> [Assignment]: Reproduce the listing below exactly, from its first line down to and including the line with "opaque noticeZeroFirst : Nat → Bool".

> [Provided entries]:
——————

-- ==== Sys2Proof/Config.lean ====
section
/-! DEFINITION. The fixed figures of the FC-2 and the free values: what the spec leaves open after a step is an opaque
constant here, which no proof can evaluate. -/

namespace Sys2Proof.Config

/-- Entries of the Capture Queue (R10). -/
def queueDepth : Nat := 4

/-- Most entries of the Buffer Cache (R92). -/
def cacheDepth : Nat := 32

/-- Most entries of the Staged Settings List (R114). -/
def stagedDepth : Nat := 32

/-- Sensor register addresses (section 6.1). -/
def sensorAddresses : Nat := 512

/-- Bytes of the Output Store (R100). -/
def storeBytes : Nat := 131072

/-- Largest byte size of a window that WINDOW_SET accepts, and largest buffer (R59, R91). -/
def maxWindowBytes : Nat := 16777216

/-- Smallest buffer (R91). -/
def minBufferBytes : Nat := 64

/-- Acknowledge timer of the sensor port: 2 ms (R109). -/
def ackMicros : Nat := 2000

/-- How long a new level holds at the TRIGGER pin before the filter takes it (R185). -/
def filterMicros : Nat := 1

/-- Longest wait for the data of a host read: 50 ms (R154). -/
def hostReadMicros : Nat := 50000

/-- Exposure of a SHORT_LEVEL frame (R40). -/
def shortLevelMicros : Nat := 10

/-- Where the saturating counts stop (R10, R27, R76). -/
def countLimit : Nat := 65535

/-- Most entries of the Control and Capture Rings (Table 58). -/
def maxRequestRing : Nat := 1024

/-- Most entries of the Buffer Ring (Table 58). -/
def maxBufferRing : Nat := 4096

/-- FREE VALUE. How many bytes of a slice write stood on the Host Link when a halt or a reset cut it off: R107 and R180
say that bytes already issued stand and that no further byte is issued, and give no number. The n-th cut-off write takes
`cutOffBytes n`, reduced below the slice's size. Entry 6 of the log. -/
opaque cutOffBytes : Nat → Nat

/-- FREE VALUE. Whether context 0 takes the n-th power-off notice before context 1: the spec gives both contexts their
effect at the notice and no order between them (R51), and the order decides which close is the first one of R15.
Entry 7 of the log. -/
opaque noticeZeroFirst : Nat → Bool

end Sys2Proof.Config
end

——————

> [The answer]:
-- ==== Sys2Proof/Config.lean ====
section
/-! DEFINITION. The fixed figures of the FC-2 and the free values: what the spec leaves open after a step is an opaque
constant here, which no proof can evaluate. -/

namespace Sys2Proof.Config

/-- Entries of the Capture Queue (R10). -/
def queueDepth : Nat := 4

/-- Most entries of the Buffer Cache (R92). -/
def cacheDepth : Nat := 32

/-- Most entries of the Staged Settings List (R114). -/
def stagedDepth : Nat := 32

/-- Sensor register addresses (section 6.1). -/
def sensorAddresses : Nat := 512

/-- Bytes of the Output Store (R100). -/
def storeBytes : Nat := 131072

/-- Largest byte size of a window that WINDOW_SET accepts, and largest buffer (R59, R91). -/
def maxWindowBytes : Nat := 16777216

/-- Smallest buffer (R91). -/
def minBufferBytes : Nat := 64

/-- Acknowledge timer of the sensor port: 2 ms (R109). -/
def ackMicros : Nat := 2000

/-- How long a new level holds at the TRIGGER pin before the filter takes it (R185). -/
def filterMicros : Nat := 1

/-- Longest wait for the data of a host read: 50 ms (R154). -/
def hostReadMicros : Nat := 50000

/-- Exposure of a SHORT_LEVEL frame (R40). -/
def shortLevelMicros : Nat := 10

/-- Where the saturating counts stop (R10, R27, R76). -/
def countLimit : Nat := 65535

/-- Most entries of the Control and Capture Rings (Table 58). -/
def maxRequestRing : Nat := 1024

/-- Most entries of the Buffer Ring (Table 58). -/
def maxBufferRing : Nat := 4096

/-- FREE VALUE. How many bytes of a slice write stood on the Host Link when a halt or a reset cut it off: R107 and R180
say that bytes already issued stand and that no further byte is issued, and give no number. The n-th cut-off write takes
`cutOffBytes n`, reduced below the slice's size. Entry 6 of the log. -/
opaque cutOffBytes : Nat → Nat

/-- FREE VALUE. Whether context 0 takes the n-th power-off notice before context 1: the spec gives both contexts their
effect at the notice and no order between them (R51), and the order decides which close is the first one of R15.
Entry 7 of the log. -/
opaque noticeZeroFirst : Nat → Bool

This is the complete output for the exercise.